Not scraping every tweet from a user #52

Open
wjd157 opened this issue Nov 28, 2022 · 6 comments
Open

Not scraping every tweet from a user #52

wjd157 opened this issue Nov 28, 2022 · 6 comments

Comments

@wjd157
Copy link

wjd157 commented Nov 28, 2022

Hello, I am trying to scrape every tweet from a user. From the twitter page, I can see that they have tweeted more than 5000 times.
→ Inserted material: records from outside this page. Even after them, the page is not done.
@[simp] theorem State.result_core (s : State) (lat : Nat) (l : Landing) (g : BitVec 6) :
    (s.result lat l g).core = s.core.send lat l g := by
  simp [result]

@[simp] theorem State.resS_core (s : State) (lat : Nat) (d : Reg) (v : DWord) :
    (s.resS lat d v).core = s.core.send lat (.s d v) 0 := by
  simp [resS]

/-- A core that is not the current one. -/
theorem State.modCore_other (s : State) (f : Core → Core) {c : Nat} (h : c ≠ s.cur.val) :
    (s.modCore f).coreAt c = s.coreAt c := by
  unfold coreAt
  split
  · simp [modCore, Vector.getElem_set_ne, Ne.symm h]
  · rfl

theorem State.coreAt_cur (s : State) : s.coreAt s.cur.val = s.core := by
  simp [coreAt, core]

/-! ## Cores and partitions by number -/

@[simp] theorem State.modAt_coreAt_self (s : State) {c : Nat} (f : Core → Core) (h : c < 320) :
    (s.modAt c f).coreAt c = f (s.coreAt c) := by
  simp [modAt, coreAt, h]

theorem State.modAt_coreAt_ne (s : State) {c e : Nat} (f : Core → Core) (h : e ≠ c) :
    (s.modAt c f).coreAt e = s.coreAt e := by
  unfold modAt coreAt
  split
  · split
    · simp [Vector.getElem_set_ne, Ne.symm h]
    · rfl
  · rfl

@[simp] theorem State.modPart_part_self (s : State) {p : Nat} (f : Part → Part) (h : p < 12) :
    (s.modPart p f).part p = f (s.part p) := by
  simp [modPart, part, h]

theorem State.modPart_part_ne (s : State) {p q : Nat} (f : Part → Part) (h : q ≠ p) :
    (s.modPart p f).part q = s.part q := by
  unfold modPart part
  split
  · split
    · simp [Vector.getElem_set_ne, Ne.symm h]
    · rfl
  · rfl

/-! ## A core that sends a result -/

@[simp] theorem Core.send_regs (c : Core) (lat : Nat) (l : Landing) (g : BitVec 6) : (c.send lat l g).ctx.regs = c.ctx.regs := rfl
@[simp] theorem Core.send_sys (c : Core) (lat : Nat) (l : Landing) (g : BitVec 6) : (c.send lat l g).ctx.sys = c.ctx.sys := rfl
@[simp] theorem Core.send_pc (c : Core) (lat : Nat) (l : Landing) (g : BitVec 6) : (c.send lat l g).ctx.pc = c.ctx.pc := rfl
@[simp] theorem Core.send_npc (c : Core) (lat : Nat) (l : Landing) (g : BitVec 6) : (c.send lat l g).ctx.npc = c.ctx.npc := rfl
@[simp] theorem Core.send_toks (c : Core) (lat : Nat) (l : Landing) (g : BitVec 6) : (c.send lat l g).ctx.toks = c.ctx.toks := rfl
@[simp] theorem Core.send_task (c : Core) (lat : Nat) (l : Landing) (g : BitVec 6) : (c.send lat l g).ctx.task = c.ctx.task := rfl
@[simp] theorem Core.send_ops (c : Core) (lat : Nat) (l : Landing) (g : BitVec 6) : (c.send lat l g).ctx.ops = c.ctx.ops := rfl
@[simp] theorem Core.send_spad (c : Core) (lat : Nat) (l : Landing) (g : BitVec 6) : (c.send lat l g).spad = c.spad := rfl
@[simp] theorem Core.send_inflight (c : Core) (lat : Nat) (l : Landing) (g : BitVec 6) :
    (c.send lat l g).ctx.pipe.inflight = c.ctx.pipe.inflight ++ [{ land := l, flags := g, due := c.lcyc + lat, mark := false }] := rfl

/-! ## A context whose results are counted by another clock -/

@[simp] theorem Ctx.rebase_regs (d t : Nat) (x : Ctx) : (x.rebase d t).regs = x.regs := rfl
@[simp] theorem Ctx.rebase_sys (d t : Nat) (x : Ctx) : (x.rebase d t).sys = x.sys := rfl
@[simp] theorem Ctx.rebase_pc (d t : Nat) (x : Ctx) : (x.rebase d t).pc = x.pc := rfl
@[simp] theorem Ctx.rebase_toks (d t : Nat) (x : Ctx) : (x.rebase d t).toks = x.toks := rfl
@[simp] theorem Ctx.rebase_task (d t : Nat) (x : Ctx) : (x.rebase d t).task = x.task := rfl
@[simp] theorem Ctx.rebase_ops (d t : Nat) (x : Ctx) : (x.rebase d t).ops = x.ops := rfl
@[simp] theorem Ctx.rebase_waits (d t : Nat) (x : Ctx) : (x.rebase d t).pipe.waits = x.pipe.waits := rfl

/-! ## Barriers -/

@[simp] theorem State.modBar_cyc (s : State) (lv i : Nat) (f : Bar → Bar) : (s.modBar lv i f).cyc = s.cyc := by
  unfold modBar; split <;> rfl
@[simp] theorem State.modBar_cores (s : State) (lv i : Nat) (f : Bar → Bar) : (s.modBar lv i f).cores = s.cores := by
  unfold modBar; split <;> rfl
@[simp] theorem State.modBar_home (s : State) (lv i : Nat) (f : Bar → Bar) : (s.modBar lv i f).home = s.home := by
  unfold modBar; split <;> rfl
@[simp] theorem State.modBar_parts (s : State) (lv i : Nat) (f : Bar → Bar) : (s.modBar lv i f).parts = s.parts := by
  unfold modBar; split <;> rfl
@[simp] theorem State.modBar_fab (s : State) (lv i : Nat) (f : Bar → Bar) : (s.modBar lv i f).fab = s.fab := by
  unfold modBar; split <;> rfl
@[simp] theorem State.modBar_dev (s : State) (lv i : Nat) (f : Bar → Bar) : (s.modBar lv i f).dev = s.dev := by
  unfold modBar; split <;> rfl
However, even when I set my tweets_count to 5000, I am getting less than 1000 tweets from that user.

My code is below:

scrape_profile(twitter_username = "elonmusk", output_format ="csv", tweets_count = 6000, browser = "chrome", filename = "elonmusk")

(Note that @ElonMusk is just a stand-in example)

@shaikhsajid1111
Copy link
Owner

shaikhsajid1111 commented Dec 3, 2022

Hey @wjd157, that method uses browser automation for scraping and your tweet count is big so it might be getting blocked in between. I suggest you use the scrape_keyword_with_api() method for scraping. Try the below code, and check elon.json after scraping you will get the data you want

from twitter_scraper_selenium import scrape_keyword_with_api

scrape_keyword_with_api('from:elonmusk', output_filename='elon')

@wjd157
Copy link
Author

wjd157 commented Dec 13, 2022

This appears to generate a JSON file with no data in it. Further, it the console tells me I have only scraped 24 tweets even though the account I am now trying has more than 200 tweets.

@shaikhsajid1111
Copy link
Owner

Okay, I think this feature of Twitter only returns few tweets. Currently, I have not added feature to scrape Twitter account from Twitter's API, and the one with the browser automation get's blocked. I will add a new feature to scrape Twitter's profile from the API in a couple of weeks

@christianmettri
Copy link

I am also highly looking forward to this feature. Please let us know once you had time to implement this. Thanks a lot.

@shaikhsajid1111
Copy link
Owner

Hi @christianmettri @wjd157 , Just updating you about it, don't know if you're still looking for the solution. Now, you can try

from twitter_scraper_selenium import scrape_profile_with_api

scrape_profile_with_api('elonmusk', output_filename='musk', tweets_count= 100)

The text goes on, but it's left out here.